Untitled (2021)
The main form of regret
is emotional avoidance.
I came torn and bereft
never waiting with assurance.
A burden of neglect
now at war with its performance.
Black for Ages (2020)
I'v been black for ages.
I don't have to say this.
You can see it in my face
when you race across the street
acting like i'm contagious.
Peep the irony with Covid.
Maybe its inside of me.
You go with your intuition
mixed with your superstition
which forms a few predictions
based in the spider webs you walk through.
Without even knowing it haunts you
and scares me
but rarely would i show it,
instead wearing a mask of being
carefree and stoic.
It is what it is
a cage and a fist
below the matter do we exist.
Temptation to kiss
the freedoms that are now in our grip.
The youth are equipped
with knowledge
and the will the resist.
no longer a wish.
the curtains that were drawn to eclipse
the truth on our lips
was not enough to move all the bricks
or break all the whips
Fugazi from the slavery ships.
it is what it is,
but maybe it's not,
4am (2019)
Wake up in the morning,
4 o’clock
I don’t know what I’m doing by pursuing what I’m not.
I think I’ll be wasted in this plot.
This story is forming knots around my neck.
I second guess what paragraph I’m on,
lacking respect for myself.
The quiet me is filling with anxiety,
so my health’s denying me
the energy to crop this pain out the picture.
So I’m not sane,
I'm just praying that I’m lost.
what I’m paying is the cost
of ignoring the voices
that are saying that our calling is from our self worth.
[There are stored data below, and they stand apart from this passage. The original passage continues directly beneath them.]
-- ==== Sys2Proof/Laws/Encoding.lean ====
section
/-!
SUPPORT. Fields of a word put together from its fields, for every format of 30_encoding.md R92, and a word put back
together from the fields read from it.
-/

namespace Sys2Proof

/-! ## Cutting a concatenation -/

theorem extract_high {m n : Nat} (a : BitVec m) (b : BitVec n) (lo len : Nat) :
    (a ++ b).extractLsb' (n + lo) len = a.extractLsb' lo len := by
  ext k hk
  simp [BitVec.getLsbD_append, Nat.add_assoc]

theorem extract_low {m n : Nat} (a : BitVec m) (b : BitVec n) (lo len : Nat) (h : lo + len ≤ n) :
    (a ++ b).extractLsb' lo len = b.extractLsb' lo len := by
  ext k hk
  have : lo + k < n := by omega
  simp [BitVec.getLsbD_append, this]

theorem extract_all {n : Nat} (a : BitVec n) : a.extractLsb' 0 n = a := by
  ext k hk
  simp

theorem extract_join {n : Nat} (w : BitVec n) (lo a b : Nat) :
    w.extractLsb' (lo + b) a ++ w.extractLsb' lo b = w.extractLsb' lo (a + b) := by
  ext k hk
  by_cases h : k < b
  · simp [BitVec.getElem_append, h]
  · simp [BitVec.getElem_append, h, show lo + b + (k - b) = lo + k by omega]

@[simp] theorem nibble_toFin (x : BitVec 4) : nibble x.toFin = x := rfl

/-! ## Format NNN -/

@[simp] theorem opOf_nnn (h : BitVec 4) (nnn : BitVec 12) : opOf (h ++ nnn) = h :=
  (extract_high h nnn 0 4).trans (extract_all h)

@[simp] theorem nnnOf_nnn (h : BitVec 4) (nnn : BitVec 12) : nnnOf (h ++ nnn) = nnn :=
  (extract_low h nnn 0 12 (by omega)).trans (extract_all nnn)

/-! ## Formats XNN and XSS -/

@[simp] theorem opOf_xnn (h x : BitVec 4) (nn : Byte) : opOf (h ++ x ++ nn) = h :=
  (extract_high (h ++ x) nn 4 4).trans ((extract_high h x 0 4).trans (extract_all h))

@[simp] theorem xOf_xnn (h : BitVec 4) (x : RegIdx) (nn : Byte) : xOf (h ++ nibble x ++ nn) = x :=
  congrArg BitVec.toFin
    ((extract_high (h ++ nibble x) nn 0 4).trans ((extract_low h (nibble x) 0 4 (by omega)).trans (extract_all _)))

@[simp] theorem nnOf_xnn (h x : BitVec 4) (nn : Byte) : nnOf (h ++ x ++ nn) = nn :=
  (extract_low (h ++ x) nn 0 8 (by omega)).trans (extract_all nn)

/-! ## Formats XY, XYS, XYN and XS -/

@[simp] theorem opOf_xyn (h x y n : BitVec 4) : opOf (h ++ x ++ y ++ n) = h :=
  (extract_high (h ++ x ++ y) n 8 4).trans
    ((extract_high (h ++ x) y 4 4).trans ((extract_high h x 0 4).trans (extract_all h)))

@[simp] theorem xOf_xyn (h : BitVec 4) (x : RegIdx) (y n : BitVec 4) : xOf (h ++ nibble x ++ y ++ n) = x :=
  congrArg BitVec.toFin
    ((extract_high (h ++ nibble x ++ y) n 4 4).trans ((extract_high (h ++ nibble x) y 0 4).trans
      ((extract_low h (nibble x) 0 4 (by omega)).trans (extract_all _))))

@[simp] theorem yDigitOf_xyn (h x y n : BitVec 4) : yDigitOf (h ++ x ++ y ++ n) = y :=
  (extract_high (h ++ x ++ y) n 0 4).trans ((extract_low (h ++ x) y 0 4 (by omega)).trans (extract_all _))

@[simp] theorem yOf_xyn (h x : BitVec 4) (y : RegIdx) (n : BitVec 4) : yOf (h ++ x ++ nibble y ++ n) = y :=
  congrArg BitVec.toFin (yDigitOf_xyn h x (nibble y) n)

@[simp] theorem lowNibbleOf_xyn (h x y n : BitVec 4) : lowNibbleOf (h ++ x ++ y ++ n) = n :=
  (extract_low (h ++ x ++ y) n 0 4 (by omega)).trans (extract_all n)

@[simp] theorem nOf_xyn (h x y : BitVec 4) (n : Fin 16) : nOf (h ++ x ++ y ++ nibble n) = n :=
  congrArg BitVec.toFin (lowNibbleOf_xyn h x y (nibble n))

/-! ## Format Z -/

@[simp] theorem opOf_z (h : BitVec 4) (mid : BitVec 8) (n : BitVec 4) : opOf (h ++ mid ++ n) = h :=
  (extract_high (h ++ mid) n 8 4).trans ((extract_high h mid 0 4).trans (extract_all h))

@[simp] theorem midOf_z (h : BitVec 4) (mid : BitVec 8) (n : BitVec 4) : midOf (h ++ mid ++ n) = mid :=
  (extract_high (h ++ mid) n 0 8).trans ((extract_low h mid 0 8 (by omega)).trans (extract_all mid))

@[simp] theorem lowNibbleOf_z (h : BitVec 4) (mid : BitVec 8) (n : BitVec 4) : lowNibbleOf (h ++ mid ++ n) = n :=
  (extract_low (h ++ mid) n 0 4 (by omega)).trans (extract_all n)

/-! ## A word from its fields -/

theorem word_of_nnn (w : Word) : (opOf w ++ nnnOf w : Word) = w :=
  (extract_join w 0 4 12).trans (extract_all w)

theorem word_of_xnn (w : Word) : (opOf w ++ nibble (xOf w) ++ nnOf w : Word) = w := by
  have h1 : opOf w ++ nibble (xOf w) = w.extractLsb' 8 8 := extract_join w 8 4 4
  rw [h1]
  exact (extract_join w 0 8 8).trans (extract_all w)

theorem word_of_xyn (w : Word) : (opOf w ++ nibble (xOf w) ++ yDigitOf w ++ lowNibbleOf w : Word) = w := by
  have h1 : opOf w ++ nibble (xOf w) = w.extractLsb' 8 8 := extract_join w 8 4 4
  have h2 : w.extractLsb' 8 8 ++ yDigitOf w = w.extractLsb' 4 12 := extract_join w 4 8 4
  rw [h1, h2]
  exact (extract_join w 0 12 4).trans (extract_all w)

theorem word_of_z (w : Word) : (opOf w ++ midOf w ++ lowNibbleOf w : Word) = w := by
  have h1 : opOf w ++ midOf w = w.extractLsb' 4 12 := extract_join w 4 4 8
  rw [h1]
  exact (extract_join w 0 12 4).trans (extract_all w)

@[simp] theorem nibble_yOf (w : Word) : nibble (yOf w) = yDigitOf w := rfl

@[simp] theorem nibble_nOf (w : Word) : nibble (nOf w) = lowNibbleOf w := rfl

/-- The sixteen values of a digit. -/
theorem digit_cases (o : BitVec 4) : o = 0x0#4 ∨ o = 0x1#4 ∨ o = 0x2#4 ∨ o = 0x3#4 ∨ o = 0x4#4 ∨ o = 0x5#4 ∨
    o = 0x6#4 ∨ o = 0x7#4 ∨ o = 0x8#4 ∨ o = 0x9#4 ∨ o = 0xA#4 ∨ o = 0xB#4 ∨ o = 0xC#4 ∨ o = 0xD#4 ∨ o = 0xE#4 ∨
    o = 0xF#4 := by
  revert o
  decide

/-! ## The masks of the opcode map (R106): a mask test is a test of fields -/

theorem append_and {m n : Nat} (a c : BitVec m) (b d : BitVec n) :
    (a ++ b) &&& (c ++ d) = (a &&& c) ++ (b &&& d) := by
  ext k hk
  by_cases h : k < n <;> simp [BitVec.getElem_append, h]

theorem append_inj {m n : Nat} {a c : BitVec m} {b d : BitVec n} : a ++ b = c ++ d ↔ a = c ∧ b = d := by
  constructor
  · intro h
    have high := congrArg (fun w => w.extractLsb' (n + 0) m) h
    have low := congrArg (fun w => w.extractLsb' 0 n) h
    simp only [extract_high, extract_all] at high
    rw [extract_low _ _ _ _ (by omega), extract_low _ _ _ _ (by omega), extract_all, extract_all] at low
    exact ⟨high, low⟩
  · rintro ⟨rfl, rfl⟩
    rfl

theorem and_ones_digit (a : BitVec 4) : a &&& 0xF#4 = a := by
  revert a
  decide

theorem and_ones_byte (a : BitVec 8) : a &&& 0xFF#8 = a := by
  revert a
  decide

/-- Mask F000: the family alone. -/
theorem accepts_op (w : Word) (k : BitVec 4) : w &&& 0xF000#16 = (k ++ 0x000#12 : Word) ↔ opOf w = k := by
  have hw : w &&& 0xF000#16 = (opOf w ++ 0x000#12 : Word) := by
    have h := append_and (opOf w) 0xF#4 (nnnOf w) 0x000#12
    rw [and_ones_digit, BitVec.and_zero] at h
    exact (congrArg (· &&& 0xF000#16) (word_of_nnn w).symm).trans h
  rw [hw]
  exact append_inj.trans (and_iff_left rfl)

/-- Mask F00F: the family and the low digit. -/
theorem accepts_op_low (w : Word) (k l : BitVec 4) :
    w &&& 0xF00F#16 = (k ++ 0x00#8 ++ l : Word) ↔ opOf w = k ∧ lowNibbleOf w = l := by
  have hw : w &&& 0xF00F#16 = (opOf w ++ 0x00#8 ++ lowNibbleOf w : Word) := by
    have h := append_and (opOf w ++ midOf w) (0xF#4 ++ 0x00#8) (lowNibbleOf w) 0xF#4
    rw [append_and (opOf w) 0xF#4 (midOf w) 0x00#8, and_ones_digit, and_ones_digit, BitVec.and_zero] at h
    exact (congrArg (· &&& 0xF00F#16) (word_of_z w).symm).trans h
  rw [hw]
  exact append_inj.trans (and_congr_left fun _ => append_inj.trans (and_iff_left rfl))

/-- Mask F0FF: the family and the low byte. -/
theorem accepts_op_nn (w : Word) (k : BitVec 4) (l : Byte) :
    w &&& 0xF0FF#16 = (k ++ 0x0#4 ++ l : Word) ↔ opOf w = k ∧ nnOf w = l := by
  have hw : w &&& 0xF0FF#16 = (opOf w ++ 0x0#4 ++ nnOf w : Word) := by
    have h := append_and (opOf w ++ nibble (xOf w)) (0xF#4 ++ 0x0#4) (nnOf w) 0xFF#8
    rw [append_and (opOf w) 0xF#4 (nibble (xOf w)) 0x0#4, and_ones_digit, and_ones_byte, BitVec.and_zero] at h
    exact (congrArg (· &&& 0xF0FF#16) (word_of_xnn w).symm).trans h
  rw [hw]
  exact append_inj.trans (and_congr_left fun _ => append_inj.trans (and_iff_left rfl))

/-- The two bytes of a word, high byte first, give the word back (20_memory.md R67). -/
theorem wordOfBytes_split (w : Word) : wordOfBytes (highByte w) (lowByte w) = w :=
  (extract_join w 0 8 8).trans (extract_all w)

end Sys2Proof
end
A warning in the dirt will ensue.
I wish I knew this is from the start but. nah
the process is the star
we only comprehend after
The feeling of crying with laughter
Laughter with crying
all releasing the same tears
The rain clears
And now it's 7.30 in the morning.
I don't know is what is next
All I know is that i'm stalling
Our Daughter (2019)
Look at our daughter
Innocent until, proven otherwise
we'd kill to be as wise,
those little eyes are brown.
Focused on her crown,
a queen that rules over nobody,
she’s seen the beauty so far
but the ugliness is close.
Yet we’re so far from understanding
that standing on this earth means opposites occur,
and the worst thing we can do
is place our own
anxieties on her
that she can’t own.
All the things that could
knock you her off her throne.
I think we should just
appreciate these moments that we have.
It's understood,
when we see our fate
we can't get any back,
and when we look
closely at her face
she's everything we lack.
We try to wrap her up in cotton wool
to make her insoluble.
it's what we pull
from nervousness,
but our purpose is to nurture
not deter what's next.
Because it’s coming
stop running from the universal law,
it's not a curse at all
Its what we call
a marriage in the fall.
Indelible Notes (2016)
Pay no mind to my indelible notes
I’m passing through,
rocking all of the boats,
stealing paddles from quotes.
And I knew within the battles I wrote,
that there were few if any moments of growth
in those gargantuan oaths.
So when I write,
do I write for us both?
Does it eschew pain or does it evoke
an homophilous choke.
All we see in this vision is smoke
Indecision is the popular vote
in the election of hope.
We're the kind that falls apart to evolve
closing doors so we solve
the mysteries of our souls
and who knows
we may just find the keys to inner resolve,
then step away from inclinations to fold,
facing the chorus of old.
I’m just talking,
ignore every thought please.
I freeze when you shine that light in my face,
and encased in every line
are pictures to trace
of signs signifying dreams we erased.
Defying all that we chased.
Time (2016)
Time,
so when is our right time
Is it now?
The mind,
Are we in our right minds?
Do we allow thoughts?
only the right thoughts to enter?
The pressure.
Are we in this together?
Remember?
The centre of our being
Are we seeing what it means
when our dreams seek solace
through the painting of a scene.
Is it all as it seems?
This ageing routine
elevating esteem of the self.
But we’re keen to fulfil
empty promises until
we are broken in a field.
And I cannot for the sake me conceal
The asphyxia revealed the confliction in my steps.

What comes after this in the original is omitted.